Aggrieved, the assessees are in appeal before ITAT.

The Special Bench had held,

From the changes introduced through the Finance Act, 2002, with effect from 1.4.2003, the Legislature has reflected its intention in clear terms to exempt in the hands of the employee, the tax paid by his employer on the perquisite falling under clause (2) of section 17. The said perquisite itself was tax paid by the employer at his option which the employee was obliged to pay. This has been specifically provided in clause (10CC) and is further corroborated by changes made in section 40(a)(v), sections 192(1A) and 195A and other consequential amendments. These changes are to be seen with similar provisions existing earlier to appreciate the new scheme. The Notes and Memorandum issued with the Bill has the title ‘Scheme for taxation of perquisites simplified with employer given option to pay tax on behalf of employees’, leave no amount of doubt that tax paid by the employer on behalf of the employee is a perquisite and tax on such income is exempt under section 10(10CC). [Para 11.3]

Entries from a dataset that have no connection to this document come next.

-- ==== Sys2Proof/Machine/Lanyard.lean ====
section
/-! DEFINITION. The Lanyard (16 16.3, 16.6): frames sent and received, their acknowledgement and resends, link state, the peer's
status and time, and what the active makes of them (16 16.5). -/

namespace Sys2Proof.Machine

/-! ## Frames (R406, Table 16.2, Table 16.3) -/

/-- Changes the PAIR block. -/
def Dev.setP (d : Dev) (p : Pair) : Dev := { d with pair := p }
/-- Table 16.8: adds 1 to a pair counter. -/
def Dev.pairCount (d : Dev) (i : Nat) : Dev := d.setP { d.pair with ctr := bump d.pair.ctr i 1 }

/-- R407: the Lanyard carries frames: its link is up, it is not retired, and the device is in MODE 1 or 2. -/
def Dev.lanyardOk (d : Dev) : Bool := d.linkUp && !d.chRet 1172 && d.pair.mode != 0

/-- R406: a new frame is sent; it is held until it is acknowledged. -/
def lkSend (typ : Nat) (p : Bytes) (d : Dev) : Dev :=
  if !d.lanyardOk then d
  else d.setP { d.pair with
    txSeq := (d.pair.txSeq + 1) % 2 ^ 32, tx := d.pair.tx ++ [{ fseq := d.pair.txSeq, typ := typ, payload := p, tries := 0 }] }

/-- R406: a frame has been received with a right CRC: it acts if it is the next in order. -/
def onFrame (fseq : Nat) (f : Dev → Dev) (d : Dev) : Dev :=
  let next := match d.pair.rxSeq with
    | none => true
    | some q => fseq == (q + 1) % 2 ^ 32
  if !d.lanyardOk || !next then d else f (d.setP { d.pair with rxSeq := some fseq })

/-- R406: frame `fseq` is sent again, at most twice; then it stays wrong, and the Lanyard takes a strike (R407). -/
def resend (fseq : Nat) (d : Dev) : Dev :=
  match d.pair.tx.find? (fun f => f.fseq == fseq) with
  | none => d
  | some f =>
    if f.tries < 2 then
      Dev.pairCount (d.setP { d.pair with tx := d.pair.tx.map (fun g => if g.fseq = fseq then { g with tries := g.tries + 1 } else g) }) 5
    else (d.setP { d.pair with tx := d.pair.tx.filter (fun g => g.fseq != fseq) }).strike 1172 0 fseq

/-- LINK_ACK (Table 16.3): frames up to `fseq` are acknowledged; `nak` other than 0 names a frame to be sent again. -/
def linkAck (fseq nak : Nat) (d : Dev) : Dev :=
  if !d.lanyardOk then d
  else
    let after := fun (f : LkFrame) => decide ((f.fseq + 2 ^ 32 - fseq - 1) % 2 ^ 32 < 2 ^ 31)
    let d := d.setP { d.pair with tx := d.pair.tx.filter after }
    if nak = 0 then d else resend nak d

/-- FRAME_RESEND_TIMEOUT (R406). -/
def resendTimeout (fseq : Nat) (d : Dev) : Dev := if d.lanyardOk then resend fseq d else d

/-- LINK_ACK. -/
def execLnkAck (fseq nak : Nat) (s : State) : Host.Outcome State Fault Refusal :=
  run (decide (fseq < 2 ^ 32) && decide (nak < 2 ^ 32)) (linkAck fseq nak) s
/-- FRAME_RESEND_TIMEOUT. -/
def execFrameResendTimeout (fseq : Nat) (s : State) : Host.Outcome State Fault Refusal :=
  run (decide (fseq < 2 ^ 32)) (resendTimeout fseq) s

/-- Table 16.3: the bytes of a frame's payload. -/
def openBytes (tick epoch base : Nat) : Bytes := le 8 tick ++ le 4 epoch ++ zb 4 ++ le 8 base
def itemFrame (order kind : Nat) (data : Bytes) : Bytes := le 4 order ++ le 1 kind ++ zb 3 ++ data
def asrcBytes (l : List (Nat × Nat × Int × Nat)) : Bytes :=
  l.flatMap (fun (x : Nat × Nat × Int × Nat) => le 1 x.1 ++ le 1 x.2.1 ++ zb 2 ++ leI 4 x.2.2.1 ++ le 8 x.2.2.2)
def patchBytes (kind id first count : Nat) (smp : List Int) : Bytes :=
  le 1 kind ++ le 1 id ++ le 1 first ++ le 1 count ++ le 2 (smp.length / count) ++ zb 2 ++ smp.flatMap (leI 4)
def guardFrame (block mask : Nat) (crcs : List Nat) : Bytes := le 8 block ++ le 4 mask ++ zb 4 ++ words crcs
def warmBytes (g : List Nat) : Bytes := g.flatMap (fun x => le 4 x ++ zb 4)
def sealBytes (tick epoch frames bytes crc : Nat) : Bytes := le 8 tick ++ le 4 epoch ++ le 4 frames ++ le 4 bytes ++ le 4 crc ++ zb 8

/-- R403: what ARB_HB toggles under, beside firmware's pair service. -/
def Dev.healthy (d : Dev) : Bool :=
  d.pair.hbEn && (d.pwr.st == .active || d.pwr.st == .idle) && d.boot.st == .ready && !d.retired 0 0 && d.tim.quality != .invalid

/-- R414: this device's STATUS frame. -/
def sendStatus (d : Dev) : Dev :=
  lkSend 0x10 (le 8 d.pair.lastCommit ++ le 1 d.pair.st.code ++ le 1 (b01 d.healthy) ++ zb 2 ++ le 4 d.pair.mmBits ++ le 8 Config.chipId) d

/-- R418: this device's TIME frame. -/
def sendTime (d : Dev) : Dev :=
  let t := d.now16
  let q := d.pair.timeRx.getD (0, 0)
  let v := fun (x : Nat) => le 8 (x / 65536) ++ le 2 (x % 65536) ++ zb 6
  if d.lanyardOk then (lkSend 0x11 (v t ++ v q.1 ++ v q.2) d).setP { (lkSend 0x11 (v t ++ v q.1 ++ v q.2) d).pair with timeTx := some t } else d

/-! ## Roles and states (R401, R419) -/

/-- R429: EV_PAIR_ROLE. -/
def evRole (kind block : Nat) (d : Dev) : Dev := d.raise 0x8E00 0 (le 1 d.pair.st.code ++ le 1 kind ++ zb 6 ++ le 8 block)

/-- R415: the active judges its standby STALE. -/
def judgeStale (d : Dev) : Dev := Dev.unreplicated (d.setP { d.pair with peerOk := false, unacked := 0 })

/-- R412, R420: the standby's state becomes unusable: it enters STALE, unless a first sample has begun a takeover. -/
def staleNow (cause : Nat) (d : Dev) : Dev :=
  if d.pair.take.isSome || d.pair.roleNext.isSome then d.setP { d.pair with staleHeld := some (d.pair.staleHeld.getD cause) } else d.goStale cause

/-- R423: the splice this device serves is over or broken off. -/
def serveEnd (d : Dev) : Dev :=
  d.setP { d.pair with serving := false, phase := 0, snap := none, warmTick := none, latched := [], caughtUp := false, bulkBytes := 0 }

/-- R423: a splice this device serves is interrupted. -/
def serveBreak (d : Dev) : Dev := if d.pair.serving then (serveEnd d).pairCount 12 else d

/-! ## STATUS (R414 to R417, R423) -/

/-- R417: a mismatch of slot `k` for block `m` is reported: the device's own CRC, and the peer's. -/
def guardMiss (k m peer : Nat) (d : Dev) : Dev :=
  let g : Guard := tget {} d.out.gs k
  let d := d.setP { d.pair with lastMm := tput false d.pair.lastMm k true, mmTick := some d.tim.tick }
  d.raise 0x8E03 k (le 1 k ++ zb 1 ++ le 2 g.out ++ le 4 g.crc.toNat ++ le 4 peer ++ zb 4 ++ le 8 m)

/-- R417: the slots a STATUS frame reports as mismatched; it carries no CRC of the peer, which is free. -/
def missBits (mm m : Nat) (d : Dev) : Dev :=
  forRun (fun k d => if mm.testBit k then
    let n := d.draw
    guardMiss k m (Config.freeWord n.1 % 2 ^ 32) n.2 else d) (rangeFrom 0 32) d

/-- R414, R415: what the active makes of a STATUS frame. -/
def activeStatus (st lastCommit mm : Nat) (d : Dev) : Dev :=
  let d := if st = 2 then d else d.setP { d.pair with both := false }
  let d :=
    if st = 5 ∨ st = 6 then
      let d := d.acknowledged lastCommit
      d.setP { d.pair with peerOk := true, acked := some lastCommit, unacked := 0 }
    else judgeStale d
  let d := missBits mm (lastCommit + 1) d
  match st with
  | 2 => if d.pair.both then d else evRole 4 (d.tim.tick + 1) (d.setP { d.pair with both := true })
  | 3 => serveBreak d
  | 4 => if d.pair.serving then d else d.setP { d.pair with serving := true, phase := 1, bulkBytes := 0, latched := [], snap := none, warmTick := none, caughtUp := false }
  | 5 => if d.pair.serving then d.setP { d.pair with phase := 3, caughtUp := d.pair.caughtUp || decide (d.pair.lastSealed ≤ lastCommit) } else d
  | 6 => if d.pair.serving then serveEnd d else d
  | _ => d

/-- STATUS (R414): the peer's state, and the record it acknowledges, also to a device that was active (R416). -/
def statusIn (lastCommit st mm chip : Nat) (d : Dev) : Dev :=
  let d := d.setP { d.pair with peerSt := st, peerId := chip }
  if d.pair.st = .active then activeStatus st lastCommit mm d
  else if st = 2 ∨ st = 5 ∨ st = 6 then d.acknowledged lastCommit
  else d

/-- STATUS. -/
def execLnkStatus (fseq lastCommit st : Nat) (_healthy : Bool) (mm chip : Nat) (s : State) : Host.Outcome State Fault Refusal :=
  run (decide (fseq < 2 ^ 32) && decide (lastCommit < 2 ^ 64) && decide (st < 8) && decide (mm < 2 ^ 32) && decide (chip < 2 ^ 64))
    (onFrame fseq (statusIn lastCommit st mm chip)) s

/-- ACK_DEADLINE (R415, R416): the acknowledgement deadline of the record last sealed. -/
def ackDeadline (d : Dev) : Dev :=
  if d.pair.st ≠ .active then d.unreplicated
  else if !d.pair.peerOk || (d.pair.serving && !d.pair.caughtUp) || d.pair.acked.any (fun a => decide (d.pair.lastSealed ≤ a)) then d
  else
    let d := (d.setP { d.pair with unacked := d.pair.unacked + 1 }).pairCount 4
    if d.pair.unacked < 2 then d else judgeStale d

/-- ACK_DEADLINE. -/
def execAckDeadline (s : State) : Host.Outcome State Fault Refusal := run true ackDeadline s

/-- MISMATCH_HOLD_EXPIRY (R404). -/
def mmExpiry (d : Dev) : Dev :=
  if d.pair.mmTick.any (fun t => decide (t + d.pair.mmHold ≤ d.tim.tick)) then d.setP { d.pair with mmTick := none } else d

/-- MISMATCH_HOLD_EXPIRY. -/
def execMismatchHoldExpiry (s : State) : Host.Outcome State Fault Refusal := run true mmExpiry s

/-! ## TIME (R418) -/

/-- R418: θ in Q24.8 ns from twice its value in 2^-16 ns. -/
def thetaOf (num : Int) : Int :=
  let v := rne num 512
  if -(2 ^ 31) ≤ v ∧ v < 2 ^ 31 then v else wrapI 32 (Config.outOfRange v)

/-- R418: one TIME frame speaks for or against the flag. -/
def timeJudge (past : Bool) (d : Dev) : Dev :=
  let n := if past = d.pair.diverged then 0 else d.pair.divRun + 1
  if n < 8 then d.setP { d.pair with divRun := n }
  else
    let d := d.setP { d.pair with divRun := 0, diverged := past }
    if past then d.pairCount 14 else d

/-- TIME (R418): a peer that has no frame to echo gives no offset. -/
def timeIn (tx peerTx peerRx rx : Nat) (d : Dev) : Dev :=
  let d := d.setP { d.pair with timeRx := some (tx, rx) }
  if d.pair.timeTx.isNone || (peerTx == 0 && peerRx == 0) then d
  else
    let num : Int := ((peerRx : Int) - peerTx) - ((rx : Int) - tx)
    timeJudge (decide ((d.pair.timeLimit : Int) * 512 < num.natAbs)) (d.setP { d.pair with offset := thetaOf num })

/-- TIME. -/
def execLnkTime (fseq tx peerTx peerRx rx : Nat) (s : State) : Host.Outcome State Fault Refusal :=
  let t := fun (x : Nat) => decide (x < 2 ^ 80)
  run (decide (fseq < 2 ^ 32) && t tx && t peerTx && t peerRx && t rx) (onFrame fseq (timeIn tx peerTx peerRx rx)) s

/-! ## The link (R406, R407, R412) -/

/-- R406: EV_PAIR_LINK. -/
def evLink (d : Dev) : Dev := d.raise 0x8E02 0 (le 1 (b01 d.linkUp) ++ le 1 d.pair.lanes ++ zb 6 ++ le 8 d.pair.peerId)

/-- LANYARD_LINK_CHANGE (R406, R407): a lane's block lock is gained or lost. -/
def laneChange (lane : Nat) (up : Bool) (d : Dev) : Dev :=
  let old := d.pair.lanes
  let n := if up then old ||| 2 ^ lane else old &&& (3 - 2 ^ lane)
  if n = old then d
  else
    let d := d.setP { d.pair with lanes := n }
    let d := if up then d else d.strike 1172 0x8E02 0
    if old = 0 then evLink (d.setP { d.pair with downTick := none })
    else if n ≠ 0 then d
    else
      let d := (d.pairCount 6).setP { (d.pairCount 6).pair with downTick := some d.tim.tick, tx := [], rxSeq := none, rcv := none, sawRec := false }
      let d := evLink d
      let d := if d.pair.st = .active then serveBreak d else d
      if d.pair.st = .bulk then staleNow 1 d else d

/-- LANYARD_LINK_CHANGE. -/
def execLanyardLinkChange (lane : Nat) (up : Bool) (s : State) : Host.Outcome State Fault Refusal :=
  run (decide (lane < 2)) (laneChange lane up) s

/-- LANYARD_ABSENT_10S (R407): both lanes have been lost for more than 10 s. -/
def lanyardAbsent (d : Dev) : Dev := if d.pair.lanes = 0 ∧ d.pair.downTick.isSome then d.retire 1172 4 else d

/-- LANYARD_ABSENT_10S. -/
def execLanyardAbsent10s (s : State) : Host.Outcome State Fault Refusal := run true lanyardAbsent s

end Sys2Proof.Machine
end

In view of the decision of the Special Bench in the above referred case, the Tribunal held that the tax borne by the employer on perquisites of the employees would constitute non-monetary benefit and as such the same is exempted u/s 10(10CC) of the Act. Tribunal therefore, reversed the order of the authorities below on this point and allowed the assessee’s claim that the tax paid by the employer in respect of salary paid to the aforesaid assessees would constitute non-monetary perquisite eligible for exemption u/s 10(10CC) of the Act. In other words, the assessees’ claim of exemption u/s 10(10CC) of the Act in respect of tax paid by the employer in respect of salary paid to its employees, of the Act is directed to be allowed. The A.O. shall modify the assessment orders of all these assessees accordingly.

Awarding cost

As the Commissioner (Appeals) had blatantly exhibited judicial indiscipline by not following the decision of the Special Bench, is the assessee entitled to costs? The Tribunal observed,

“There is no quarrel as to the proposition that in the hierarchal system of the court, it is necessary for the lower tier to loyally accept the decision of the higher tier otherwise judicial system would collapse. It is also not in dispute that the ld. CIT(A) is subordinate to Tribunal in judicial hierarchy. Therefore, he is bound to follow the order of the Tribunal, and in case the revenue is not satisfied with the order of the ld. CIT(A), it is open to the revenue to take up the matter before the higher appellate authority. It is also equally true that in case the ld. CIT(A) would have followed the order of the Special Bench of the Tribunal, the unnecessary and unwarranted appeal by the assessee could have been avoided, and in that case, department could have filed appeal before the Tribunal provided the department was not inclined to accept the decision of the ld CIT(A), which is based on the decision of Tribunal. However, in the present case, we do not find any material to say that the ld. CIT(A) has disregarded the order of the Special Beach of the Tribunal with a view to harass the assessees and to cause any monetary loss to the assessee in filing further appeal before the Tribunal. We, therefore, restrain ourselves from awarding any cost of appeal against the revenue.”